Gus snapped on the lights.
"Your spark plug wiring is shot," he said. "It's leaking like a sieve,
and wherever one of the wires touches metal, the current snaps through for a
spark instead of jumping the points of the plug."
"Most amazing," the Colonel
growled. "It's strange I never had trouble like that with old Betsy."
"Probably your old car was
fitted with better wire in the first place," Gus suggested. "And
what's even more important, all these modern cars have high compression
motors compared with the old timers. The higher the compression, the
harder it is for the spark to jump at the spark plug points and sometimes,
as in this case, the rubber covering on the wire dries out and cracks and
the spark jumps through the cracks. It isn't anything to worry about.
.I'll put in some high-tension wire that will keep the juice where it
belongs.
"There's something else
wrong here, Colonel," Gus continued. "It sounds to me as though the
timer is out of synchronism."
"What kind of a new-fangled
trouble is that?" Colonel Marrold asked.
"Just what you said a moment
ago," Gus replied. "It's like soldiers out of step. In nearly
all these eight-cylinder jobs, the timer is made so that one set of contact
points fires half the cylinders and another set fires the other half.
That's necessary, because, with a high-speed eight, it'd he mighty hard to
make one set of points work fast enough and still get sufficient current
through the coil for a fat spark. Point is, that if one set of contact
points is out of time with the other, half the cylinders will get a late
spark and they'll loaf on the job.
"You'll find that one set of
contact points is fixed so you can only adjust the amount of the break.
The other set is mounted on a plate so the whole business can be moved.
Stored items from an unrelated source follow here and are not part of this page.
-- ==== Sys2Proof/Decode.lean ====
section
/-! DEFINITION. Decoding of instruction words, stream by stream, in the order of tests of R39 and R40; the Treadle's
words (R324); and the encoder written from the same layouts. The section is noncomputable because the run-time system
has no tags for the later of the 376 constructors; the kernel evaluates every definition here. -/

namespace Sys2Proof

noncomputable section

/-- Why a word is not an instruction of the stream that would issue it (R39). -/
inductive Reject where
  /-- cause 0x01 -/
  | illegal
  /-- cause 0x02 -/
  | wrongStream
  deriving DecidableEq, Repr

/-- Zero-extended field placed at bit `lo`. -/
def putField {n : Nat} (x : BitVec n) (lo : Nat) : W32 := x.setWidth 32 <<< lo

/-- One bit placed at `lo`. -/
def putBit (b : Bool) (lo : Nat) : W32 := (BitVec.ofBool b).setWidth 32 <<< lo

/-- What a row builds: a one-word instruction, or an engine command from its header and step words. -/
inductive RowBuild where
  | word (build : W32 → Instr)
  | command (steps : Nat) (monitorOnly : Bool) (build : Hdr → List W32 → Option Instr)

/-- One row of the opcode map: `sel` covers the major and the minor, `mask` every fixed bit. -/
structure Row where
  sel : W32
  mask : W32
  val : W32
  streams : List Stream
  build : RowBuild

/-- Header fields of format E (R34). -/
def hdrOf (w : W32) : Hdr :=
  { cc := w.extractLsb' 16 3, wt := w.extractLsb' 11 5, sg := w.extractLsb' 6 5,
    aq := w.getLsbD 5, rl := w.getLsbD 4, sc := w.extractLsb' 0 4 }

def rowAdd : Row :=
  { sel := 0xFC0007E0#32, mask := 0xFC0007FF#32, val := 0x00000020#32, streams := [.c],
    build := .word fun w => .add (w.extractLsb' 21 5) (w.extractLsb' 16 5) (w.extractLsb' 11 5) }
def rowSub : Row :=
  { sel := 0xFC0007E0#32, mask := 0xFC0007FF#32, val := 0x00000040#32, streams := [.c],
    build := .word fun w => .sub (w.extractLsb' 21 5) (w.extractLsb' 16 5) (w.extractLsb' 11 5) }
def rowAnd : Row :=
  { sel := 0xFC0007E0#32, mask := 0xFC0007FF#32, val := 0x00000060#32, streams := [.c],
    build := .word fun w => .and (w.extractLsb' 21 5) (w.extractLsb' 16 5) (w.extractLsb' 11 5) }
def rowOr : Row :=
  { sel := 0xFC0007E0#32, mask := 0xFC0007FF#32, val := 0x00000080#32, streams := [.c],
    build := .word fun w => .or (w.extractLsb' 21 5) (w.extractLsb' 16 5) (w.extractLsb' 11 5) }
def rowXor : Row :=
  { sel := 0xFC0007E0#32, mask := 0xFC0007FF#32, val := 0x000000A0#32, streams := [.c],
    build := .word fun w => .xor (w.extractLsb' 21 5) (w.extractLsb' 16 5) (w.extractLsb' 11 5) }
def rowAndn : Row :=
  { sel := 0xFC0007E0#32, mask := 0xFC0007FF#32, val := 0x000000C0#32, streams := [.c],
    build := .word fun w => .andn (w.extractLsb' 21 5) (w.extractLsb' 16 5) (w.extractLsb' 11 5) }
def rowSll : Row :=
  { sel := 0xFC0007E0#32, mask := 0xFC0007FF#32, val := 0x000000E0#32, streams := [.c],
    build := .word fun w => .sll (w.extractLsb' 21 5) (w.extractLsb' 16 5) (w.extractLsb' 11 5) }
def rowSrl : Row :=
  { sel := 0xFC0007E0#32, mask := 0xFC0007FF#32, val := 0x00000100#32, streams := [.c],
    build := .word fun w => .srl (w.extractLsb' 21 5) (w.extractLsb' 16 5) (w.extractLsb' 11 5) }
def rowSra : Row :=
  { sel := 0xFC0007E0#32, mask := 0xFC0007FF#32, val := 0x00000120#32, streams := [.c],
    build := .word fun w => .sra (w.extractLsb' 21 5) (w.extractLsb' 16 5) (w.extractLsb' 11 5) }
def rowMin : Row :=
  { sel := 0xFC0007E0#32, mask := 0xFC0007FF#32, val := 0x00000140#32, streams := [.c],
    build := .word fun w => .min (w.extractLsb' 21 5) (w.extractLsb' 16 5) (w.extractLsb' 11 5) }
def rowMax : Row :=
  { sel := 0xFC0007E0#32, mask := 0xFC0007FF#32, val := 0x00000160#32, streams := [.c],
    build := .word fun w => .max (w.extractLsb' 21 5) (w.extractLsb' 16 5) (w.extractLsb' 11 5) }
def rowMinu : Row :=
  { sel := 0xFC0007E0#32, mask := 0xFC0007FF#32, val := 0x00000180#32, streams := [.c],
    build := .word fun w => .minu (w.extractLsb' 21 5) (w.extractLsb' 16 5) (w.extractLsb' 11 5) }
def rowMaxu : Row :=
  { sel := 0xFC0007E0#32, mask := 0xFC0007FF#32, val := 0x000001A0#32, streams := [.c],
    build := .word fun w => .maxu (w.extractLsb' 21 5) (w.extractLsb' 16 5) (w.extractLsb' 11 5) }
def rowClz : Row :=
  { sel := 0xFC0007E0#32, mask := 0xFC00FFFF#32, val := 0x000001C0#32, streams := [.c],
    build := .word fun w => .clz (w.extractLsb' 21 5) (w.extractLsb' 16 5) }
def rowCtz : Row :=
  { sel := 0xFC0007E0#32, mask := 0xFC00FFFF#32, val := 0x000001E0#32, streams := [.c],
    build := .word fun w => .ctz (w.extractLsb' 21 5) (w.extractLsb' 16 5) }
def rowPop : Row :=
  { sel := 0xFC0007E0#32, mask := 0xFC00FFFF#32, val := 0x00000200#32, streams := [.c],
    build := .word fun w => .pop (w.extractLsb' 21 5) (w.extractLsb' 16 5) }
/-- The rows of major 0x00. -/
def rowsMajor00 : List Row :=
  [rowAdd, rowSub, rowAnd, rowOr, rowXor, rowAndn, rowSll, rowSrl, rowSra, rowMin, rowMax, rowMinu, rowMaxu,
  rowClz, rowCtz, rowPop]

def rowMul : Row :=
  { sel := 0xFC0007E0#32, mask := 0xFC0007FF#32, val := 0x04000020#32, streams := [.c],
    build := .word fun w => .mul (w.extractLsb' 21 5) (w.extractLsb' 16 5) (w.extractLsb' 11 5) }
def rowMulh : Row :=
  { sel := 0xFC0007E0#32, mask := 0xFC0007FF#32, val := 0x04000040#32, streams := [.c],
    build := .word fun w => .mulh (w.extractLsb' 21 5) (w.extractLsb' 16 5) (w.extractLsb' 11 5) }
def rowMulhu : Row :=
  { sel := 0xFC0007E0#32, mask := 0xFC0007FF#32, val := 0x04000060#32, streams := [.c],
    build := .word fun w => .mulhu (w.extractLsb' 21 5) (w.extractLsb' 16 5) (w.extractLsb' 11 5) }
def rowDiv : Row :=
  { sel := 0xFC0007E0#32, mask := 0xFC0007FF#32, val := 0x04000080#32, streams := [.c],
    build := .word fun w => .div (w.extractLsb' 21 5) (w.extractLsb' 16 5) (w.extractLsb' 11 5) }
def rowDivu : Row :=
  { sel := 0xFC0007E0#32, mask := 0xFC0007FF#32, val := 0x040000A0#32, streams := [.c],
    build := .word fun w => .divu (w.extractLsb' 21 5) (w.extractLsb' 16 5) (w.extractLsb' 11 5) }
def rowRem : Row :=
  { sel := 0xFC0007E0#32, mask := 0xFC0007FF#32, val := 0x040000C0#32, streams := [.c],
    build := .word fun w => .rem (w.extractLsb' 21 5) (w.extractLsb' 16 5) (w.extractLsb' 11 5) }
def rowRemu : Row :=
  { sel := 0xFC0007E0#32, mask := 0xFC0007FF#32, val := 0x040000E0#32, streams := [.c],
    build := .word fun w => .remu (w.extractLsb' 21 5) (w.extractLsb' 16 5) (w.extractLsb' 11 5) }
/-- The rows of major 0x01. -/
def rowsMajor01 : List Row :=
  [rowMul, rowMulh, rowMulhu, rowDiv, rowDivu, rowRem, rowRemu]

def rowSeq : Row :=
  { sel := 0xFC0007E0#32, mask := 0xFC0007FF#32, val := 0x08000020#32, streams := [.c],
    build := .word fun w => .seq (w.extractLsb' 21 5) (w.extractLsb' 16 5) (w.extractLsb' 11 5) }
def rowSne : Row :=
  { sel := 0xFC0007E0#32, mask := 0xFC0007FF#32, val := 0x08000040#32, streams := [.c],
    build := .word fun w => .sne (w.extractLsb' 21 5) (w.extractLsb' 16 5) (w.extractLsb' 11 5) }
def rowSlt : Row :=
  { sel := 0xFC0007E0#32, mask := 0xFC0007FF#32, val := 0x08000060#32, streams := [.c],
    build := .word fun w => .slt (w.extractLsb' 21 5) (w.extractLsb' 16 5) (w.extractLsb' 11 5) }
def rowSltu : Row :=
  { sel := 0xFC0007E0#32, mask := 0xFC0007FF#32, val := 0x08000080#32, streams := [.c],
    build := .word fun w => .sltu (w.extractLsb' 21 5) (w.extractLsb' 16 5) (w.extractLsb' 11 5) }
def rowSel : Row :=
  { sel := 0xFC0007E0#32, mask := 0xFC0007E0#32, val := 0x080000A0#32, streams := [.c],
    build := .word fun w => .sel (w.extractLsb' 21 5) (w.extractLsb' 16 5) (w.extractLsb' 11 5) (w.extractLsb' 0 5) }
/-- The rows of major 0x02. -/
def rowsMajor02 : List Row :=
  [rowSeq, rowSne, rowSlt, rowSltu, rowSel]

def rowAddi : Row :=
  { sel := 0xFC000000#32, mask := 0xFC000000#32, val := 0x0C000000#32, streams := [.c],
    build := .word fun w => .addi (w.extractLsb' 21 5) (w.extractLsb' 16 5) (w.extractLsb' 0 16) }
/-- The rows of major 0x03. -/
def rowsMajor03 : List Row :=
  [rowAddi]

def rowAndi : Row :=
  { sel := 0xFC000000#32, mask := 0xFC000000#32, val := 0x10000000#32, streams := [.c],
    build := .word fun w => .andi (w.extractLsb' 21 5) (w.extractLsb' 16 5) (w.extractLsb' 0 16) }
/-- The rows of major 0x04. -/
def rowsMajor04 : List Row :=
  [rowAndi]

def rowOri : Row :=
  { sel := 0xFC000000#32, mask := 0xFC000000#32, val := 0x14000000#32, streams := [.c],
    build := .word fun w => .ori (w.extractLsb' 21 5) (w.extractLsb' 16 5) (w.extractLsb' 0 16) }
/-- The rows of major 0x05. -/
def rowsMajor05 : List Row :=
  [rowOri]

def rowXori : Row :=
  { sel := 0xFC000000#32, mask := 0xFC000000#32, val := 0x18000000#32, streams := [.c],
    build := .word fun w => .xori (w.extractLsb' 21 5) (w.extractLsb' 16 5) (w.extractLsb' 0 16) }
/-- The rows of major 0x06. -/
def rowsMajor06 : List Row :=
  [rowXori]

def rowSlli : Row :=
  { sel := 0xFC00000F#32, mask := 0xFC0003FF#32, val := 0x1C000001#32, streams := [.c],
    build := .word fun w => .slli (w.extractLsb' 21 5) (w.extractLsb' 16 5) (w.extractLsb' 10 6) }
def rowSrli : Row :=
  { sel := 0xFC00000F#32, mask := 0xFC0003FF#32, val := 0x1C000002#32, streams := [.c],
    build := .word fun w => .srli (w.extractLsb' 21 5) (w.extractLsb' 16 5) (w.extractLsb' 10 6) }
def rowSrai : Row :=
  { sel := 0xFC00000F#32, mask := 0xFC0003FF#32, val := 0x1C000003#32, streams := [.c],
    build := .word fun w => .srai (w.extractLsb' 21 5) (w.extractLsb' 16 5) (w.extractLsb' 10 6) }
def rowExtu : Row :=
  { sel := 0xFC00000F#32, mask := 0xFC00000F#32, val := 0x1C000004#32, streams := [.c],
    build := .word fun w => .extu (w.extractLsb' 21 5) (w.extractLsb' 16 5) (w.extractLsb' 10 6) (w.extractLsb' 4 6) }
def rowExts : Row :=
  { sel := 0xFC00000F#32, mask := 0xFC00000F#32, val := 0x1C000005#32, streams := [.c],
    build := .word fun w => .exts (w.extractLsb' 21 5) (w.extractLsb' 16 5) (w.extractLsb' 10 6) (w.extractLsb' 4 6) }
def rowIns : Row :=
  { sel := 0xFC00000F#32, mask := 0xFC00000F#32, val := 0x1C000006#32, streams := [.c],
    build := .word fun w => .ins (w.extractLsb' 21 5) (w.extractLsb' 16 5) (w.extractLsb' 10 6) (w.extractLsb' 4 6) }
/-- The rows of major 0x07. -/
def rowsMajor07 : List Row :=
  [rowSlli, rowSrli, rowSrai, rowExtu, rowExts, rowIns]

def rowMovz : Row :=
  { sel := 0xFC040000#32, mask := 0xFC070000#32, val := 0x20000000#32, streams := [.c],
    build := .word fun w => .movz (w.extractLsb' 21 5) (w.extractLsb' 19 2) (w.extractLsb' 0 16) }
def rowMovk : Row :=
  { sel := 0xFC040000#32, mask := 0xFC070000#32, val := 0x20040000#32, streams := [.c],
    build := .word fun w => .movk (w.extractLsb' 21 5) (w.extractLsb' 19 2) (w.extractLsb' 0 16) }
/-- The rows of major 0x08. -/
def rowsMajor08 : List Row :=
  [rowMovz, rowMovk]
Each breaker arm produces the spark in four of the cylinders. After
you've set the fixed arm so it opens the right amount, the next job is to
move the plate holding the other one till it breaks the same."
"How do you tell when you
have it right?" Colonel Marrold asked."
"I was coming to that," said
Gus, "There are a lot of ways. The simplest I know of for the fellow
who does his own work is to open up the window that lets you see the timing
marks on the flywheel. Then you take a long piece of spark plug cable
and hook it on to the high-tension cable from the spark coil that ordinarily
sticks into the center hole of the distributor head. Bare a quarter of
an inch or so of the cable and hold the end close to the metal right beside
the opening to the flywheel.
"Have somebody turn the motor over
slow with the ignition turned on. With the spark jumping right beside
the inspection hole, it's a cinch to see whether the spark jumps as the
timing mark on the flywheel comes under the pointer. If it's off for
half the cylinders, move the breaker arm plate till you get it right."
"That sounds easy enough," Colonel
Marrold admitted.
"It is easy," Gus maintained.
"An eight-cylinder motor is simpler in some ways than a six because it is,
after all, only two four-cylinder motors made into one. The ignition system
is one example. On some cars, even if one breaker arm went out of
commission, the motor would still run on four cylinders. Many of the
eights really use two carburetors - one for each set of four cylinders.
It looks like one carburetor because there's only one float bowl, but there
are two mixing chambers and two needle valves that have to be adjusted
separately."
"How is the best way to do that?"
asked Colonel Marrold.
Gus smiled. "Easiest way I
know of is to cut out half the cylinders while you adjust the low speed
setting for the others. You can do that either by disconnecting one of
the coil leads when there are two, or by wedging open one set of breaker
points with a bit of thick cardboard."